Chapter 2: The Ghosts

146 6 9
                                    

You are so brave and quiet I forget you are suffering.
~Ernest Hemingway

*

It took some time to learn how to get into a habit, how to break one, how to live with a person, and how to live without them. It was always a long, terrifying struggle and the time defined certain characteristics, the incidents that meant something. In the long run, perhaps nothing really mattered. For the time immemorial, countless men and women lived through hell, in slavery, torments, persecution, and some fought for justice, for hope for their future generation and their better life that they could never have. Their combined efforts meant everything but their individual struggles were long forgotten. No one knew what they felt when no one was around, in the locked doors. Nobody knew what the father that returned home empty - handed after not finding anything to eat for his small children felt. Nobody knew what the mother felt watching her only son die before her eyes. A child who waited all day long for his parents to return home and the wait lasted forever.

They were all countless dots in history connecting the present to themselves. They were the inevitable incidents of the past that wouldn't be denied in any timeline. The stories we never knew yet we were a part of them.

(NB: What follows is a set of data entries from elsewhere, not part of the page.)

-- ==== Sys2Proof/Machine/Serve.lean ====
section
/-! DEFINITION. How packets arrive, travel on, wait and are served (R337 to R343, R353 to R355, R371, R404 to R407, R417 to
R420): the meanings of the rows FRAME_RECEIVED, SPI_WRITE, ETHERNET_FRAME and REPLY_RECEIVED to REQUEST_SERVICE_START. -/
namespace Sys2Proof.Machine

/-! ## Serving (R420, R422) -/

/-- The rule of a request that has passed every check of R407. `bad` names the 64-byte units of capture memory with an
uncorrectable error (R569); for NV_READ and FW_VERIFY it lists the errors of the words read, odd for an uncorrectable one (R549).
[DEDUCED, log 96] -/
def serveOp (bad : List Nat) (p : Packet) (s : State) : State :=
  match p.opcode with
  | 0x00 => ident p s
  | 0x01 => survey p s
  | 0x02 => assign p s
  | 0x03 => linkNotice p s
  | 0x04 => heartbeat p s
  | 0x05 => barrier p s
  | 0x06 => groupSet p s
  | 0x10 => regRead p s
  | 0x11 => regWrite p s
  | 0x12 => regRmw p s
  | 0x13 => regReadBlock p s
  | 0x1F => resetReq p s
  | 0x20 => snapshotAt p s
  | 0x21 => captureCfg p s
  | 0x22 => captureTrig p s
  | 0x23 => captureRead bad p s
  | 0x30 => balSet p s
  | 0x31 => excStartReq p s
  | 0x32 => excStopReq p s
  | 0x40 => profileCfg p s
  | 0x41 => profileRead p s
  | 0x42 => profileDerived p s
  | 0x43 => estParams p s
  | 0x44 => estRead p s
  | 0x45 => estSeed p s
  | 0x50 => kernelStage p s
  | 0x51 => loadKernel p s
  | 0x52 => engineCtl p s
  | 0x53 => engineStat p s
  | 0x54 => streamSub p s
  | 0x55 => streamStat p s
  | 0x60 => deedApply p s
  | 0x61 => cadastreRead p s
  | 0x62 => holderEnrol p s
  | 0x63 => authSession p s
  | 0x70 => safetyPdu p s
  | 0x71 => safesetOpen p s
  | 0x72 => safesetStage p s
  | 0x73 => safesetCommit p s
  | 0x74 => safesetClose p s
  | 0x75 => safelogRead p s
  | 0x76 => safelogAck p s
  | 0x77 => safePassword p s
  | 0x78 => nvWrite p s
  | 0x79 => nvCommitReq p s
  | 0x7A => nvReadReq (bad.map fun u => u % 2 == 1) p s
  | 0x7B => fwDownload p s
  | 0x7C => fwVerify (bad.map fun u => u % 2 == 1) p s
  | 0x7D => fwActivate p s
  | 0x7E => fwConfirm p s
  | 0x7F => updStat p s
  | _ => s

/-- A request for which places of class 1 are kept (R417). [DEDUCED, log 92] -/
def kept (p : Packet) : Bool := p.parcel == 0 || addrMode p.dest == 4

/-- A checked request joins its class queue (R417). -/
def enqueueReq (p : Packet) (s : State) : State :=
  let h : Held := { pkt := p, at_ := s.lt }
  if p.cls = 1 then
    if 32 ≤ s.cp.q1.length ∨ (!kept p ∧ 24 ≤ s.cp.q1.countP fun x => !kept x.pkt) then reply p (.refused rCAPACITY) [] 0 s
    else { s with cp := { s.cp with q1 := s.cp.q1 ++ [h] } }
  else if p.cls = 2 then
    if 16 ≤ s.cp.q2.length then reply p (.refused rCAPACITY) [] 0 s else { s with cp := { s.cp with q2 := s.cp.q2 ++ [h] } }
  else if 4 ≤ s.cp.q3.length then reply p (.refused rCAPACITY) [] 0 s
  else { s with cp := { s.cp with q3 := s.cp.q3 ++ [h] } }

/-- A request addressed to this station: the checks of R407, then the fast path or a queue. Packets that stations send each
other without a service (R422) go to their subscriptions. -/
def takeRequest (p : Packet) (s : State) : State :=
  if p.opcode = 0x24 then crefBlocks p s
  else if p.opcode = 0x25 then s
  else checked p (fun q s => if fastPath q.opcode then serveOp [] q s else enqueueReq q s) s

/-! ## Replies (R405, R407 row 2) -/

/-- The packet is for a host or the sideband of this station. -/
def forHost (s : State) (p : Packet) : Bool :=
  decide (8 ≤ addrMode p.dest ∧ addrMode p.dest ≤ 12) && addrField p.dest == s.ownAddr

/-- The packet goes from a ring to a host port or the sideband; between two of these HOPS stays (R405). -/
def handOver (p : Packet) (s : State) : State :=
  if enteredHere p then sendOut p s
  else if p.hops ≠ 0 then sendOut { p with hops := p.hops - 1 } s
  else if p.opcode < 128 then reply p (.refused rHOPS) [] 0 s
  else s

/-- A reply reaches its requester: a host, or this station where it awaits the TAG. -/
def replyReceived (p : Packet) (s : State) : State :=
  if p.opcode < 128 then s
  else if forHost s p then handOver p s
  else if addrMode p.dest ≠ 0 ∨ addrField p.dest ≠ s.ownAddr ∨ !s.cp.await.contains p.tag then s
  else
    let s1 := { s with cp := { s.cp with await := s.cp.await.erase p.tag } }
    let k := p.tag - fetchTag 0
    if p.opcode = 0xE3 ∧ fetchTag 0 ≤ p.tag ∧ k < 8 ∧ u8 p.payload 0 = 0 then sessionReply k (p.payload.drop 8) s1 else s1

def execReplyReceived (p : Packet) (s : State) := run (fun s => if s.sysUp then replyReceived p s else s) s

/-! ## Where a packet goes (R371, R403 to R405) -/

/-- DEST reaches this station itself; a reserved mode is answered by the first station (R407 row 5). -/
def destHere (s : State) (p : Packet) : Bool :=
  let m := addrMode p.dest
  let f := addrField p.dest
  if p.opcode = 1 ∨ p.opcode = 2 then true
  else if m = 0 then !s.addressed || f == s.ownAddr
  else if m = 1 then !s.addressed || f / 64 == s.ownAddr / 64
  else if m = 2 then true
  else if m = 3 then !s.addressed || s.net.groups.testBit (f % 64)
  else if m = 4 then enteredHere p
  else !decide (8 ≤ m ∧ m ≤ 12)

/-- DEST reaches, or may reach, other stations. -/
def destBeyond (s : State) (p : Packet) : Bool :=
  let m := addrMode p.dest
  s.addressed && (m == 1 || m == 2 || m == 3 || ((m == 0 || decide (8 ≤ m ∧ m ≤ 12)) && addrField p.dest != s.ownAddr))

/-- R404: the host names itself in SRC. -/
def srcOk (s : State) (p : Packet) : Bool :=
  match p.via with
  | .host k => p.src == (8 + k) * 0x1000 + s.ownAddr
  | .side => p.src == 0xC000 + s.ownAddr
  | _ => true

/-- A packet of a host goes into the ring as a frame of this station (R363, R405). -/
def carry (p : Packet) (s : State) : State :=
  if p.hops = 0 then (if p.opcode < 128 then reply p (.refused rHOPS) [] 0 s else s)
  else enter { p with hops := p.hops - 1 } s

/-- A packet that has entered at this station, its CRC-32C good. -/
def entered (p : Packet) (s : State) : State :=
  if p.opcode < 128 ∧ !srcOk s p then reply p (.badParam rADDRESS) [] 0 s
  else if p.opcode < 128 ∧ p.cls = 0 ∧ 176 < packetLen p then reply p (.badParam rLENGTH) [] 0 s
  else if p.opcode = 0x20 ∧ destBeyond s p ∧ !leadOk s p.seqep then reply p (.badParam rLEAD) [] 0 s
  else
    let s1 := if destBeyond s p then carry p s else s
    if 128 ≤ p.opcode then replyReceived p s1
    else if forHost s p then handOver p s1
    else if destHere s p then takeRequest p s1
    else s1

/-- A packet that has come from a ring, its CRC-32C good. -/
def fromRing (p : Packet) (s : State) : State :=
  if 128 ≤ p.opcode then replyReceived p s
  else if forHost s p then handOver p s
  else if destHere s p then takeRequest p s
  else s

/-! ## Frames (R337 to R343, R371) -/

/-- A frame body with its packet's HOPS decremented and its CRC-32C renewed (R405). -/
def hopBody (b : List Byte) : List Byte :=
  let head := (b.take (b.length - 4)).set 3 (BitVec.ofNat 8 (leAt b 3 1 - 16))
  head ++ leBytes 4 (crc32c head)

/-- The ports of the other ring out of which a tie station copies a packet frame (R371). -/
def crossPorts (s : State) (p : Nat) (dest : Nat) : List Nat :=
  let m := addrMode dest
  let here := addrField dest / 64 == s.ownAddr / 64
  if !s.fb R.NET_STAT_TIEROLE ∨ m = 4 then []
  else if p < 2 then (if m = 2 ∨ m = 3 ∨ !here then [2, 3] else [])
  else if m = 2 ∨ m = 3 ∨ here then [0, 1] else []

/-- A good packet frame on ring port `p`: delivered, forwarded and copied to the other ring; where its class is not that of its
packet, only forwarded (R406). -/
def packetFrame (p : Nat) (f : Frame) (s : State) : State :=
  let q := parsePacket (.ring p) f.body
  let uni := addrMode q.dest == 0 && s.addressed && addrField q.dest == s.ownAddr
  let o := otherPort p
  let survey := q.opcode = 1
  let s1 := if survey then s
    else { s with trv := { s.trv with recent :=
      (s.trv.recent.filter fun (e : Nat × Nat × Nat) => s.lt < e.2.2 + 64000) ++ [(f.origin, f.fseq, s.lt)] } }
  let s2 := if uni || survey || forHost s q || f.ttl = 0 || !ringRun s o then s1
    else forwardFrame o { f with ttl := f.ttl - 1 } s1
  let cross := if survey || uni || forHost s q || f.cls != q.cls then [] else (crossPorts s p q.dest).filter (ringRun s)
  let s3 := if cross = [] then s2
    else if q.hops = 0 then (if q.opcode < 128 then reply q (.refused rHOPS) [] 0 s2 else s2)
    else cross.foldl (fun t k => forwardFrame k { f with ttl := f.ttl - 1, body := hopBody f.body } t) s2
  if f.cls = q.cls then fromRing q s3 else s3

/-- A frame with link header `h` has ended on port `p`: 0 with TERM, 1 with ABORT. -/
def frameDone (p h : Nat) (body : List Byte) (fin : Nat) (s : State) : State :=
  let ring := s.portMode p == 0
  let f := headerFrame h body
  if fin = 1 then abortPass p h body (s.inc (R.TRV_PFRM_ABRX p))
  else if ring && headerHost h then s
  else if f.ftype = 2 then (if ring then rollCall p f s else s)
  else if !crcGood body then
    limitCheck p (abortPass p h body (addError p 1 (s.inc (R.TRV_PFRM_CRCF p))))
  else if !ring then
    let q := parsePacket (.host p) body
    if f.cls = q.cls then entered q s else s
  else
    let own := s.addressed && f.origin == s.ownAddr
    let sv := leAt body 2 1 == 1
    if own && !sv then s
    else if !sv && isDuplicate s f then s.inc (R.TRV_PDUP_DUP p)
    else packetFrame p f s

/-- Port `p` is in RUN with the framing of this chapter and has seen a MARK. -/
def receiving (s : State) (p : Nat) : Bool :=
  s.sysUp && decide (p < s.portsFit) && decide (s.portMode p < 2) && s.portState p == poRUN && (s.port p).acc

/-- A control block on lane `l` (R333, R334, R337, R342). MARK and DLY do not affect the frame. -/
def takeControl (p l : Nat) (b : Blk) (s : State) : State :=
  if !b.typeOk then limitCheck p (abortHere p (s.inc (R.TRV_PLANE_TYPERR p l)))
  else if b.type = btMARK ∨ b.type = btDLY then s
  else if b.type = btSOF then
    let s1 := abortHere p s
    let h := leAt b.bytes 1 7
    if headerGood h then limitCheck p (s1.setPort p { s1.port p with rx := some (h, []) }) else limitCheck p (addError p 1 s1)
  else match (s.port p).rx with
    | none => s
    | some (h, body) =>
      let s1 := s.setPort p { s.port p with rx := none }
      if b.type = btTERM then frameDone p h (body ++ (b.bytes.drop 2).take (leAt b.bytes 1 1)) 0 s1
      else if b.type = btABORT then frameDone p h body 1 s1
      else limitCheck p (abortHere p s)

/-- The next block of port `p`, which came on lane `l`; none where the receiver loses signal. -/
def takeBlock (p : Nat) (x : Nat × Option Blk) (s : State) : State :=
  if !receiving s p then s
  else match x.2 with
    | none => limitCheck p (abortHere p s)
    | some b =>
      if b.hdr = hdrDATA then
        match (s.port p).rx with
        | some (h, body) => s.setPort p { s.port p with rx := some (h, body ++ b.bytes) }
        | none => s
      else if b.hdr = hdrCTRL then takeControl p x.1 b s
      else limitCheck p (abortHere p (s.inc (R.TRV_PLANE_HDRERR p x.1)))

/-- The blocks that lane `l` of port `p` brings, descrambled. -/
def readLane (l : Nat) : Nat → List (Option (BitVec 66)) → List (Option Blk) × Nat
  | st, [] => ([], st)
  | st, none :: ws => let r := readLane l st ws; (none :: r.1, r.2)
  | st, some w :: ws =>
    let b := readWord st w.toNat
    let r := readLane l b.2 ws
    (some b.1 :: r.1, r.2)

/-- FRAME_RECEIVED: what the lanes of port `p` have brought since the last such row, to the end of a frame: the 66-bit blocks of
each lane in use, none where it lost signal, `first` saying that lane 1 brought the first (R330, R331). -/
def frameReceived (p : Nat) (first : Bool) (l0 l1 : List (Option (BitVec 66))) (s : State) : State :=
  let d := (s.port p).desc
  let use := fun (l : Nat) (ws : List (Option (BitVec 66))) => if s.tb (R.TRV_PSTAT_RXL p) l then ws else []
  let a := readLane 0 (Smap.get (fun _ => 0) d 0) (use 0 l0)
  let b := readLane 1 (Smap.get (fun _ => 0) d 1) (use 1 l1)
  let s1 := s.setPort p { s.port p with desc := Smap.set (fun _ => 0) (Smap.set (fun _ => 0) d 0 a.2) 1 b.2 }
  (dealBack first a.1 b.1).foldl (fun t x => takeBlock p x t) s1

def execFrameReceived (p : Fin 4) (first : Bool) (l0 l1 : List (Option (BitVec 66))) (s : State) :=
  run (frameReceived p.val first l0 l1) s

/-! ## The sideband and Ethernet (R353 to R355) -/

/-- SPI_WRITE: the packet of one WRITE transaction. While the CP does not run, it waits in one of two places, but for the
fast path. [DEDUCED, log 91] -/
def spiWrite (b : List Byte) (s : State) : State :=
  if !s.sysUp then s
  else if s.sideBusy then s.inc R.HST_SPICNT_OVF
  else if !crcGood b then s.inc R.HST_SPICNT_CRCERR
  else if (s.cpRuns ∧ s.hst.rx = []) ∨ fastPath (leAt b 2 1) then entered (parsePacket .side b) s
  else { s with hst := { s.hst with rx := s.hst.rx ++ [b] } }

def execSpiWrite (b : List Byte) (s : State) := run (spiWrite b) s

/-- This station's MAC address (R361). -/
def stationMac (s : State) : Nat := (s.reg R.HST_MACHI).toNat * 2 ^ 32 + (s.reg R.HST_MACLO).toNat

/-- The packet in an Ethernet payload: the header gives its length, the rest is padding (R354). -/
def etherPacket (b : List Byte) : List Byte := b.take (20 + leAt b 10 2)

/-- ETHERNET_FRAME: destination, source, IEEE 802.1Q tag (0 for none), EtherType, whether the FCS holds, the length of the
frame, and its payload. EtherType 0x88F7 goes to the datum (PTP_MESSAGE). [DEDUCED, log 95] -/
def ethernetFrame (p : Nat) (dst src tag etype : Nat) (fcs : Bool) (len : Nat) (body : List Byte) (s : State) : State :=
  if !s.sysUp ∨ s.portsFit ≤ p ∨ s.portMode p ≠ 2 ∨ s.portState p ≠ poRUN then s
  else if !fcs then s.inc (R.HST_ETHCNT_W1_FCSERR p)
  else if len < 64 ∨ 2090 < len then s.inc (R.HST_ETHCNT_W1_DISC p)
  else if dst ≠ stationMac s ∧ ¬(dst = 0xFFFFFFFFFFFF ∧ s.fb R.HST_ETHCFG_BCAST) then s.inc (R.HST_ETHCNT_W1_DISC p)
  else if etype = 0x88F7 then s
  else if etype ≠ s.fg R.HST_ETHCFG_ETYPE then s.inc (R.HST_ETHCNT_W1_DISC p)
  else if !crcGood (etherPacket body) then s.inc (R.HST_ETHCNT_W1_DISC p)
  else
    let q := parsePacket (.host p) (etherPacket body)
    let peers := Smap.set (fun _ => ((0 : Nat), (0 : Nat))) s.hst.peers (65536 * p + q.tag) (src, tag)
    entered q { s.inc (R.HST_ETHCNT_W0_RXOK p) with hst := { s.hst with peers := peers } }

def execEthernetFrame (p : Fin 4) (dst src : BitVec 48) (tag etype : BitVec 16) (fcs : Bool) (len : Nat) (body : List Byte)
    (s : State) := run (ethernetFrame p.val dst.toNat src.toNat tag.toNat etype.toNat fcs len body) s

Some things were meant to happen.

He knew the world didn't stop for anyone; the earth didn't stop its perpetual spinning, the seasons didn't stop.

Life went on.

The room in which Ranveer sat was silent, and the dim light from the lamp lighted it feebly. A tree outside made small, quivering shadows, casting them on the front wall as it swayed in the cool breeze. He himself sat quietly, not moving a muscle, and gazed into the darkness before him. His eyes were teary, profound, and a veil of a silent surrender hung thickly in the air. His countenance bore the look of a beaten man, a man defeated in the largest battle of his life. The battle he would never fight again. He was a loser. Even in silence the world laughed at him.

He was relieved that people around him paid him no attention; didn't question him why he had changed so much. Not making his appearance public had its own perks and Ranveer truly relished them. He could move the way he wanted to, he could go anywhere he wished without warning the media to follow him everywhere. He was a nobody to the world. His name, however, was equivalent to destruction.

His life had been a show for the world to ridicule him in the last several months and pass the judgments as if they knew who he was. Despite this, he did not go to clear the air and tell the world they got him all wrong. He was just a name they could laugh at. From the inside, Ranveer was still what he was years ago. It never changed.

Ranveer sighed. Exhaustion of working continuously for hours finally began to take its toll on him. He wanted peace. He wanted some sleep. But in spite of the pills, he had been unsuccessful in getting a more than 4-hour long sleep in the last week. Ranveer went through the files scattered over the desk, began to read and then stack them up in place one by one. He scorned at the uninteresting, mediocre work they'd all been doing and the slow progress they made
. This was not what he expected from his employees. His absence from the last two meetings had been mistaken for his lack of interest in the projects. He would make sure they got this right.

Ranveer went through his phone as the last group of his employees left for home. He was still in his cabin, unsure of moving from his place. Then suddenly, a distracting knock on the door breached his attention.

"May I come in, sir?" It was one of his senior employees.

"Yes, please," he said, without looking at him.